Roughly 91% of JBS’ emissions are Scope 3. In spite of carbon-neutral initiatives, their total emissions have increased 51% over the past 5 years. Being the world’s largest meat producer, JBS has operations and a supply chain that reaches environmentally sensitive areas like the Amazon rainforest. This results in significant carbon dioxide and methane emissions.


Mighty Earth has pointed out that a significant issue lies in granting permission to "greenwashing" firms. These firms use U.S. capital markets to generate substantial funds from unsuspecting investors through green bonds that supposedly pledge to advance climate neutrality. The urgency of this matter arises from JBS's ongoing pursuit of an initial public offering (IPO) in the United States, with intentions to have its shares listed on the New York Stock Exchange (NYSE) before the conclusion of 2023. This has been met by over 16 environmental organizations, including Mighty Earth and Rainforest Action Network, urging the cancellation of JBS’ IPO due to unacceptable company conduct, misleading statements, and a lack of disclosure.
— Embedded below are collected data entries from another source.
-- ==== Sys2Proof/Machine/Store.lean ====
section
/-! DEFINITION. The stored image: the bytes of its content, the check over them, the image that a save writes, and the
test of start-up (R171, R172, R175). DESIGN CHOICE (log 37): the spec gives the check and what it covers, and no layout of
the content; the model's is the order of R171's table and the widths of R182. -/

namespace Sys2Proof.Machine

/-- The settings of a port in the image (R2, R15). -/
def portContent (x : PortSettings) : List Byte :=
  beBytes 1 x.window.base ++ beBytes 1 x.window.limit ++ beBytes 1 x.replyTimeout ++ beBytes 2 x.recoveryTime
    ++ flagItem x.strictStop

/-- A trap entry in the image, without its hit count (R23). -/
def trapContent (e : TrapEntry) : List Byte :=
  flagItem e.enabled ++ [e.destValue, e.destMask, e.codeValue, e.codeMask, e.firstValue, e.firstMask]
    ++ beBytes 1 e.condition.num ++ beBytes 1 e.action.num

/-- A jig in the image (R64). -/
def jigContent (j : Jig) : List Byte :=
  beBytes 2 j.id ++ beBytes 3 j.tare ++ beBytes 2 j.allowance ++ beBytes 2 j.dips ++ beBytes 4 j.zinc
    ++ flagItem (j.status == .inService)

/-- The zone map in the image (R101). -/
def zoneMapContent (m : ZoneMap) : List Byte :=
  (zoneItems m.zones.z1 ++ zoneItems m.zones.z2 ++ zoneItems m.zones.z3 ++ zoneItems m.zones.z4).flatten
    ++ beBytes 2 m.rim ++ beBytes 2 m.margin ++ beBytes 2 m.clearance ++ beInt 2 m.emptyLevel ++ beBytes 2 m.massPerMm
    ++ beBytes 2 m.tilt

/-- The bath settings in the image (R118). -/
def bathContent (x : BathSettings) : List Byte :=
  stationItem x.station ++ beBytes 2 x.low ++ beBytes 2 x.high ++ beBytes 2 x.hysteresis ++ beBytes 1 x.staleTime
    ++ beBytes 1 x.pollInterval ++ beBytes 4 x.reconcile

/-- A job account in the image (R131). -/
def jobContent (j : Job) : List Byte :=
  beBytes 3 j.number ++ beBytes 2 j.rMin ++ beBytes 2 j.rMax ++ beBytes 1 j.holdCount ++ beBytes 1 j.status.num
    ++ beBytes 2 j.dips ++ beBytes 4 j.steel ++ beBytes 4 j.pickup ++ beBytes 2 j.underCount ++ beBytes 2 j.overCount
    ++ beBytes 2 j.unweighed

/-- The kettle balance in the image (R138). -/
def balanceContent (b : Balance) : List Byte :=
  beBytes 4 b.k ++ beBytes 4 b.base ++ beBytes 8 b.additions ++ beBytes 8 b.removals ++ beBytes 8 b.pickups
    ++ beBytes 8 b.shortfall ++ beBytes 4 b.unweighed

/-- A table of varying length in the image: a count byte, then its entries. -/
def listContent {α : Type} (enc : α → List Byte) (xs : List α) : List Byte := beBytes 1 xs.length ++ xs.flatMap enc

/-- The image's whole content (R171): every stored table in full, in the order of that rule's table (log 37). -/
def imageContent (t : Tables) : List Byte :=
  beBytes 1 t.ownAddress ++ portContent t.ports.a ++ portContent t.ports.b ++ portContent t.ports.k
    ++ t.traps.toList.flatMap trapContent
    ++ hoistSettingsItem t.hoists.h1 ++ hoistSettingsItem t.hoists.h2
    ++ optItem 18 calBytes t.calibration.h1 ++ optItem 18 calBytes t.calibration.h2 ++ flagItem t.calibrationLock
    ++ t.profiles.toList.flatMap (optItem 22 (fun p => (profileItems p).flatten))
    ++ listContent jigContent t.jigs ++ zoneMapContent t.zoneMap ++ bathContent t.bath
    ++ listContent jobContent t.jobs ++ balanceContent t.balance
    ++ Group.all.map (fun g => groupByte (t.groups.get g))

/-- The CRC-16 over the image's whole content, with the polynomial 0x1021 and the initial value 0xFFFF (R172). DESIGN
CHOICE (log 37): not reflected and not inverted at the end, which R1 says of a frame's check and R172 does not say of the
image's. -/
def imageCheck (t : Tables) : BitVec 16 := crc16 (imageContent t)

/-- The image as a save leaves it: the snapshot and, written at its end, the check over it (R172, R175). -/
def writtenImage (snapshot : Tables) : StoredImage := { content := snapshot, check := imageCheck snapshot }

/-- The image is good: the check computed over its content equals the check stored, and its tables lie in their ranges
and constraints (R172). -/
def StoredImage.good (x : StoredImage) : Bool := imageCheck x.content == x.check && x.content.ok

/-- The tables of a good image; none of a bad one, and of one that a save has begun to overwrite or that was never
written (R172, R173). -/
def goodImage (image : Option StoredImage) : Option Tables :=
  match image with
  | some x => if x.good then some x.content else none
  | none => none

end Sys2Proof.Machine
end

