-- ==== Sys2Proof/Machine/Step.lean ====
section
/-! DEFINITION. One step: the command at the front of the queue runs; on an empty queue a millisecond passes (log 2). -/

namespace Sys2Proof.Machine

/-- One step of the KD-40. -/
def step (s : State) : Host.Outcome State Fault Refusal :=
  match s.pending with
  | c :: rest => exec c { s with pending := rest }
  | [] => .next (tick s)

/-- The state with the command that a table word spells at the front of its queue; the state itself where the word
spells none, as every word does here (log 25). -/
def State.withFetchWord (s : State) (nbits w : Nat) : State :=
  match decodeTableWord nbits w with
  | some c => { s with pending := c :: s.pending }
  | none => s

end Sys2Proof.Machine
end

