-- ==== Sys2Proof/Certificates/Slice0/Obligations.lean ====
section
/-! DEFINITION. The statements about the KD-40, each a proposition for the provers. A statement of a request has the form
`exec i s = .next (checked q code checks data s s')`: the checks of its rule in order, each a failing condition with the
status it gives, and the state after its effect, in which every part that is not named is as it was. -/

open Sys2Proof Sys2Proof.Machine

/-! ## The queue, the clock and the start -/

/-- A step takes the command at the front of the queue and runs it with the queue's rest. -/
def Obligations.StepRunsTheFrontCommand : Prop :=
  ∀ (c : Instr) (rest : List Instr) (s : State),
    step { s with pending := c :: rest } = exec c { s with pending := rest }

/-- The model's choice (log 2): on an empty queue the time counter advances by 1 ms, nothing else of the part changes,
and the queue receives exactly the expiries of the timers that have reached their deadlines: each of them once and no
other command. -/
def Obligations.EmptyQueuePassesOneMillisecond : Prop :=
  ∀ s : State, s.pending = [] → ∃ ex : List Instr,
    step s = .next { s with now := s.now + 1, sent := [], pending := ex }
    ∧ (∀ p, Instr.replyTimerExpiry p ∈ ex ↔ reachedBy ((s.ports.get p).slot.map Slot.deadline) (s.now + 1))
    ∧ (∀ p, Instr.recoveryTimerExpiry p ∈ ex
        ↔ (s.ports.get p).state = .faulted ∧ reachedBy (s.ports.get p).recovery (s.now + 1))
    ∧ (∀ h, Instr.isolationStopTimerExpiry h ∈ ex
        ↔ (s.ports.get h.port).state = .isolated ∧ reachedBy (s.ports.get h.port).stopTimer (s.now + 1))
    ∧ (∀ p, Instr.restartHoldExpiry p ∈ ex
        ↔ (s.ports.get p).state = .restarting ∧ reachedBy (s.ports.get p).restartHold (s.now + 1))
    ∧ (∀ h, Instr.commandTimerExpiry h ∈ ex ↔ reachedBy (s.motion.get h).commandTimer (s.now + 1))
    ∧ (∀ h, Instr.drainDwellExpiry h ∈ ex
        ↔ (s.contexts.get h).state = .draining ∧ reachedBy (s.contexts.get h).drainTimer (s.now + 1))
    ∧ (∀ h, Instr.weighTimerExpiry h ∈ ex
        ↔ (s.contexts.get h).state = .weighing ∧ reachedBy (s.contexts.get h).weighTimer (s.now + 1))
    ∧ (∀ h, Instr.jigWeighTimerExpiry h ∈ ex
        ↔ (s.contexts.get h).state = .jigWeigh ∧ reachedBy (s.contexts.get h).jigWeigh.timer (s.now + 1))
    ∧ (Instr.pollTimerExpiry ∈ ex ↔ reachedBy s.bath.pollTimer (s.now + 1))
    ∧ (∀ fig, Instr.staleExpiry fig ∈ ex
        ↔ reachedBy ((s.bath.figure fig).bind Figure.deadline) (s.now + 1))
    ∧ (Instr.saveCompletion ∈ ex ↔ reachedBy (s.save.map Save.deadline) (s.now + 1))
    ∧ ex.Nodup
    ∧ (∀ c ∈ ex,
      (∃ p, c = .replyTimerExpiry p ∨ c = .recoveryTimerExpiry p ∨ c = .restartHoldExpiry p)
      ∨ (∃ h, c = .isolationStopTimerExpiry h ∨ c = .commandTimerExpiry h ∨ c = .drainDwellExpiry h
          ∨ c = .weighTimerExpiry h ∨ c = .jigWeighTimerExpiry h)
      ∨ c = .pollTimerExpiry ∨ (∃ fig, c = .staleExpiry fig) ∨ c = .saveCompletion)

/-- The first reset finds a store that was never written, so a bad image: every stored table has the value its rule gives
after a bad image, and every other piece of state the value its chapter gives after device reset; the jig ID and the tare
beside the jig weigh result NONE are left open (log 30). That the store was never written, that the cause is POWER ON and
that the service line is not asserted are the model's choice (log 1); its own two lists are empty (logs 6, 25). -/
def Obligations.ResetHoldsTheValuesOfABadImage : Prop :=
  let t := State.reset.tables
  t.ownAddress = 126
  ∧ (∀ p, (t.ports.get p).window.limit < (t.ports.get p).window.base ∧ (t.ports.get p).replyTimeout = 8
      ∧ (t.ports.get p).recoveryTime = 1000 ∧ (t.ports.get p).strictStop = false)
  ∧ (∀ e ∈ t.traps.toList, e = ⟨false, 0, 0, 0, 0, 0, 0, .always, .note⟩)
  ∧ (∀ h, t.hoists.get h = ⟨none, 600, 600, 1500, 60, 0, 300⟩ ∧ t.calibration.get h = none)
  ∧ t.calibrationLock = false ∧ (∀ x ∈ t.profiles.toList, x = none) ∧ t.jigs = [] ∧ t.jobs = []
  ∧ (∀ z, t.zoneMap.zones.get z = ⟨false, 0, 0⟩) ∧ t.zoneMap.rim = 0 ∧ t.zoneMap.margin = 0
  ∧ t.zoneMap.clearance = 0 ∧ t.zoneMap.emptyLevel = 0 ∧ t.zoneMap.massPerMm = 1 ∧ t.zoneMap.tilt = 10
  ∧ t.bath = ⟨none, 4400, 4650, 30, 10, 5, 100000⟩ ∧ t.balance = ⟨0, 0, 0, 0, 0, 0, 0⟩
  ∧ (∀ g, t.groups.get g = ⟨1, true⟩)
  ∧ State.reset.image = none ∧ State.reset.restartCause = .powerOn ∧ State.reset.serviceAsserted = false
  ∧ State.reset.storeState = .defaults ∧ State.reset.now = 0 ∧ State.reset.seqCounter = 0
  ∧ State.reset.upstreamDamaged = false ∧ State.reset.save = none
  ∧ (∀ p, State.reset.ports.get p = ⟨.opened, false, false, false, none, none, none, none, none⟩)
  ∧ State.reset.trapHits = Vector.replicate 8 0
  ∧ (∀ h, State.reset.motion.get h
        = ⟨⟨.stop, 0, .stop, 0⟩, ⟨.stop, 0, .stop, 0⟩, none, none, .lineController, none, 600⟩
      ∧ State.reset.channels.get h = ⟨none, none, none, false, none, 0, false, none⟩
      ∧ ∃ jig tare, State.reset.contexts.get h = {
        state := .idle, tag := none, pair := .none
        wDry := none, sMass := none, aExp := none, aMin := none, aMax := none, beenInBath := false
        tTare := none, tEntry := none, tImmersion := none, tWithdrawal := none, tDrain := none
        dwellDeadline := none, drainTimer := none, weighTimer := none, floatLatched := false, grounded := false
        flags := ⟨false, false, false, false, false, false, false⟩, reserved := false, claim := .none
        queueWait := false, permit := false, jigWeigh := ⟨jig, .none, tare, none⟩ })
  ∧ (∀ z, State.reset.owners.get z = .none) ∧ State.reset.waiting = none
  ∧ State.reset.bath = ⟨.periodic, none, none, none, none, 0, some .stale, none⟩
  ∧ State.reset.records = [] ∧ State.reset.nextRecord = 0
  ∧ State.reset.notices.kinds = [.restarted, .storedTableError]
  ∧ State.reset.sent = [] ∧ State.reset.pending = []

/-- The state after the first reset meets every invariant stated below. -/
def Obligations.ResetMeetsTheInvariants : Prop :=
  dipsOk State.reset = true ∧ pairsAlike State.reset = true ∧ tagsNameTables State.reset = true ∧ tagZonesOk State.reset = true
  ∧ pollModeOk State.reset = true ∧ massesInRange State.reset = true ∧ zerosInFence State.reset = true
  ∧ storedOk State.reset = true ∧ ratiosOk State.reset = true ∧ portKNeverIsolated State.reset = true
  ∧ portTimersOk State.reset = true ∧ appliedOk State.reset = true
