/-- READ PROFILE (R63). -/
theorem exec_readProfile (q : Req) {n : Nat} {x : Profile} (page : Nat) (s : State) (h : findProfile n s = some x) :
    exec (.readProfile q n page) s = .next (paged q 0x9A page
      (profileItems x ++ [hoistsItem ([Hoist.h1, .h2].filter (fun h =>
        (s.contexts.get h).tag.any (fun t => t.profile == n)))]) s s) := by
  refine manage_paged q 0x9A (readProfileRule n page) page _ s s ?_
  have found : findProfile n s.begin = some x := h
  simp only [readProfileRule, findProfile_within h, found, profileUsers, hoistsTagged_eq, Bool.not_true,
    Bool.false_eq_true, if_false, State.begin_contexts]

theorem exec_readProfile_notFound (q : Req) {n : Nat} (page : Nat) (s : State) (h1 : 1 ≤ n) (h2 : n ≤ 16)
    (h : findProfile n s = none) : exec (.readProfile q n page) s = .next (answered q 0x9A .notFound [] s s) := by
  refine manage_refused q 0x9A (readProfileRule n page) .notFound s ?_
  have hw : within 1 16 n = true := by simp [within, h1, h2]
  have found : findProfile n s.begin = none := h
  simp only [readProfileRule, hw, found]
  rfl

theorem exec_readProfile_none (q : Req) {n : Nat} (page : Nat) (s : State) (h : n = 0 ∨ 16 < n) :
    exec (.readProfile q n page) s = .next (answered q 0x9A .outOfRange [] s s) := by
  refine manage_refused q 0x9A (readProfileRule n page) .outOfRange s ?_
  have hw : within 1 16 n = false := by simp [within]; omega
  simp only [readProfileRule, hw]
  rfl

/-- READ JIG (R67). -/
theorem exec_readJig (q : Req) {n : Nat} (page : Nat) (s : State) :
    (∀ j, findJig n s = some j → exec (.readJig q n page) s = .next (paged q 0xA0 page (jigItems j s) s s))
    ∧ (findJig n s = none → exec (.readJig q n page) s = .next (answered q 0xA0 .notFound [] s s)) := by
  refine ⟨fun j h => manage_paged q 0xA0 (readJigRule n page) page _ s s ?_,
    fun h => manage_refused q 0xA0 (readJigRule n page) .notFound s ?_⟩
  · have found : findJig n s.begin = some j := h
    simp only [readJigRule, found]
    rfl
  · have found : findJig n s.begin = none := h
    simp only [readJigRule, found]

/-- READ JOB (R137). -/
theorem exec_readJob (q : Req) {n : Nat} (page : Nat) (s : State) :
    (∀ j, findJob n s = some j → exec (.readJob q n page) s = .next (paged q 0xB5 page (jobItems j s) s s))
    ∧ (findJob n s = none → exec (.readJob q n page) s = .next (answered q 0xB5 .notFound [] s s)) := by
  refine ⟨fun j h => manage_paged q 0xB5 (readJobRule n page) page _ s s ?_,
    fun h => manage_refused q 0xB5 (readJobRule n page) .notFound s ?_⟩
  · have found : findJob n s.begin = some j := h
    simp only [readJobRule, found]
    rfl
  · have found : findJob n s.begin = none := h
    simp only [readJobRule, found]

/-- READ PORT STATUS: the error flags of an OPEN port are cleared after the page is taken (R14). -/
theorem exec_readPortStatus (q : Req) (p : Port) (page : Nat) (s : State) :
    exec (.readPortStatus q (portNum p) page) s = .next (paged q 0x84 page (portItems p s) s { s with
      ports := if (s.ports.get p).state = .opened then s.ports.set p { s.ports.get p with
          errDamaged := false, errStray := false, errTimeout := false }
        else s.ports }) := by
  refine manage_paged q 0x84 (readPortStatusRule (portNum p) page) page _ s _ ?_
  simp only [readPortStatusRule, portOf_num, State.begin_ports]
  by_cases ho : (s.ports.get p).state = .opened
  · simp only [ho, if_true]
    rfl
  · simp only [ho, if_false]
    rfl

theorem exec_readPortStatus_none (q : Req) {n : Nat} (page : Nat) (s : State) (h : n = 0 ∨ 3 < n) :
    exec (.readPortStatus q n page) s = .next (answered q 0x84 .outOfRange [] s s) := by
  refine manage_refused q 0x84 (readPortStatusRule n page) .outOfRange s ?_
  simp only [readPortStatusRule, portOf_none n h]

/-- Settles O48: each reading by its own equation. -/
theorem readingsAnswerTheirPage : Obligations.ReadingsAnswerTheirPage := by
  refine ⟨fun q page s => ⟨?_, ?_, ?_, ?_, ?_⟩, exec_hoistReadings,
    fun q n page s h => exec_hoistReadings_none q page s h,
    fun q n page s => ⟨fun e c he hc hn => exec_readTrap q page s he hc hn, fun h => exec_readTrap_none q page s h⟩,
    fun q n page s => ⟨fun x h => exec_readProfile q page s h,
      fun h1 h2 h => exec_readProfile_notFound q page s h1 h2 h, fun h => exec_readProfile_none q page s h⟩,
    fun q n page s => ⟨(exec_readJig q page s).1, (exec_readJig q page s).2, exec_readJob q page s⟩,
    fun q page s => manage_paged q 0x80 (readStatusRule page) page _ s { s with upstreamDamaged := false } rfl,
    exec_readPortStatus, fun q n page s h => exec_readPortStatus_none q page s h⟩
  · exact manage_paged q 0x8C (readMotionRule page) page _ s s rfl
  · exact manage_paged q 0xAB (readZonesRule page) page _ s s rfl
  · exact manage_paged q 0xAD (readBathRule page) page _ s s rfl
  · exact manage_paged q 0xBB (readBalanceRule page) page _ s s rfl
  · exact manage_paged q 0xBE (readQueueRule page) page _ s s rfl

end Sys2Proof.Machine
end

section
/-! The items of each reading in the forms of R182 and R183: what the model's own names for them say. -/

namespace Sys2Proof.Machine

/-! ## Single items -/

theorem restartCauseNum_eq (c : RestartCause) : restartCauseNum c = if c = .powerOn then 0 else 1 := by
  cases c <;> rfl

theorem StoreState.num_eq (st : StoreState) : StoreState.num st = if st = .good then 0 else 1 := by
  cases st <;> rfl

theorem TrapCondition.num_eq (c : TrapCondition) : TrapCondition.num c = if c = .always then 0 else 1 := by
  cases c <;> rfl

theorem TrapAction.num_eq (a : TrapAction) : TrapAction.num a = if a = .note then 0 else 1 := by
  cases a <;> rfl

theorem slotBytes_eq :
    slotBytes = fun sl => [if sl.origin = .generated then 1 else 0, sl.dest, sl.seq, sl.code] := by
  funext sl
  unfold slotBytes
  cases sl.origin <;> rfl

theorem GenRequest.code_eq (g : GenRequest) : GenRequest.code g = if g = .poll then 0x50 else 0x31 := by
  cases g <;> rfl

theorem conditionNum_eq (h : Hoist) (s : State) : conditionNum h s = if s.tables.calibration.get h = none then 0
    else if (s.channels.get h).filtered = none then 1 else 2 := by
  simp only [conditionNum, Option.isNone_iff_eq_none]

theorem Figure.fresh_eq (f : Figure) (now : Nat) : Figure.fresh f now = f.deadline.any (fun d => now ≤ d) := by
  unfold Figure.fresh
  cases f.deadline <;> rfl

theorem dwellElapsed_eq (c : Context) (s : State) : dwellElapsed c s = c.dwellDeadline.any (fun d => d ≤ s.now) := by
  unfold dwellElapsed due
  cases c.dwellDeadline <;> rfl

theorem tareSet_eq (j : JigWeigh) :
    JigWeigh.tareSet j = if j.result = .done ∨ j.result = .tareClamped then some j.tare else none := by
  unfold JigWeigh.tareSet
  cases j.result <;> simp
In 2021, the SEC created a Climate and ESG Task Force in order to “develop initiatives to proactively identify ESG-related misconduct.” The task force has already charged a few massive companies including Goldman Sachs Asset Management LP and Vale SA, one of the world’s largest iron ore producers, with penalties including false and misleading claims as well as policies and procedures failures. Mighty Earth’s attorney, Kevin Galbraith, stated that the task force will most likely analyze Mighty Earth’s complaint against JBS and penalties may range from a monetary fine to preventing JBS executives from occupying boards of public companies.


Moving Forward


In the future, the most likely effective ways at addressing these issues raised with green bonds are to (1) hold companies accountable for greenwashing and violating the purpose of the bonds and (2) create a comprehensive regulatory oversight scheme over the bonds. First, if companies like JBS are held accountable by the SEC, it could signify greater progress in eliminating other wrongdoers in the market. Continuing to hold violating companies accountable may deter other companies from being deceptive. Moreover, these actions may lead to verification agencies and financial intermediaries to become more strict with how they classify green bonds which would further prevent greenwashing from occurring. Next, by creating a comprehensive regulatory oversight scheme that stresses transparency through annual reporting, the issuers will not be able to get off scot-free and investors will be more informed. Putting an end to companies taking advantage of labeling themselves as green would prevent the waste of important investments in decarbonization. Instead, it would allow these resources to support companies whose environmentally protective objectives are not just bait for investors. Overall, holding violating companies accountable and creating a more comprehensive regulatory scheme over green bonds will make it more likely the bonds will achieve their intended purpose of promoting an environmentally responsible future as well as prevent investors from being misled by companies using the bonds.


*The views expressed in this article do not represent the views of Santa Clara University.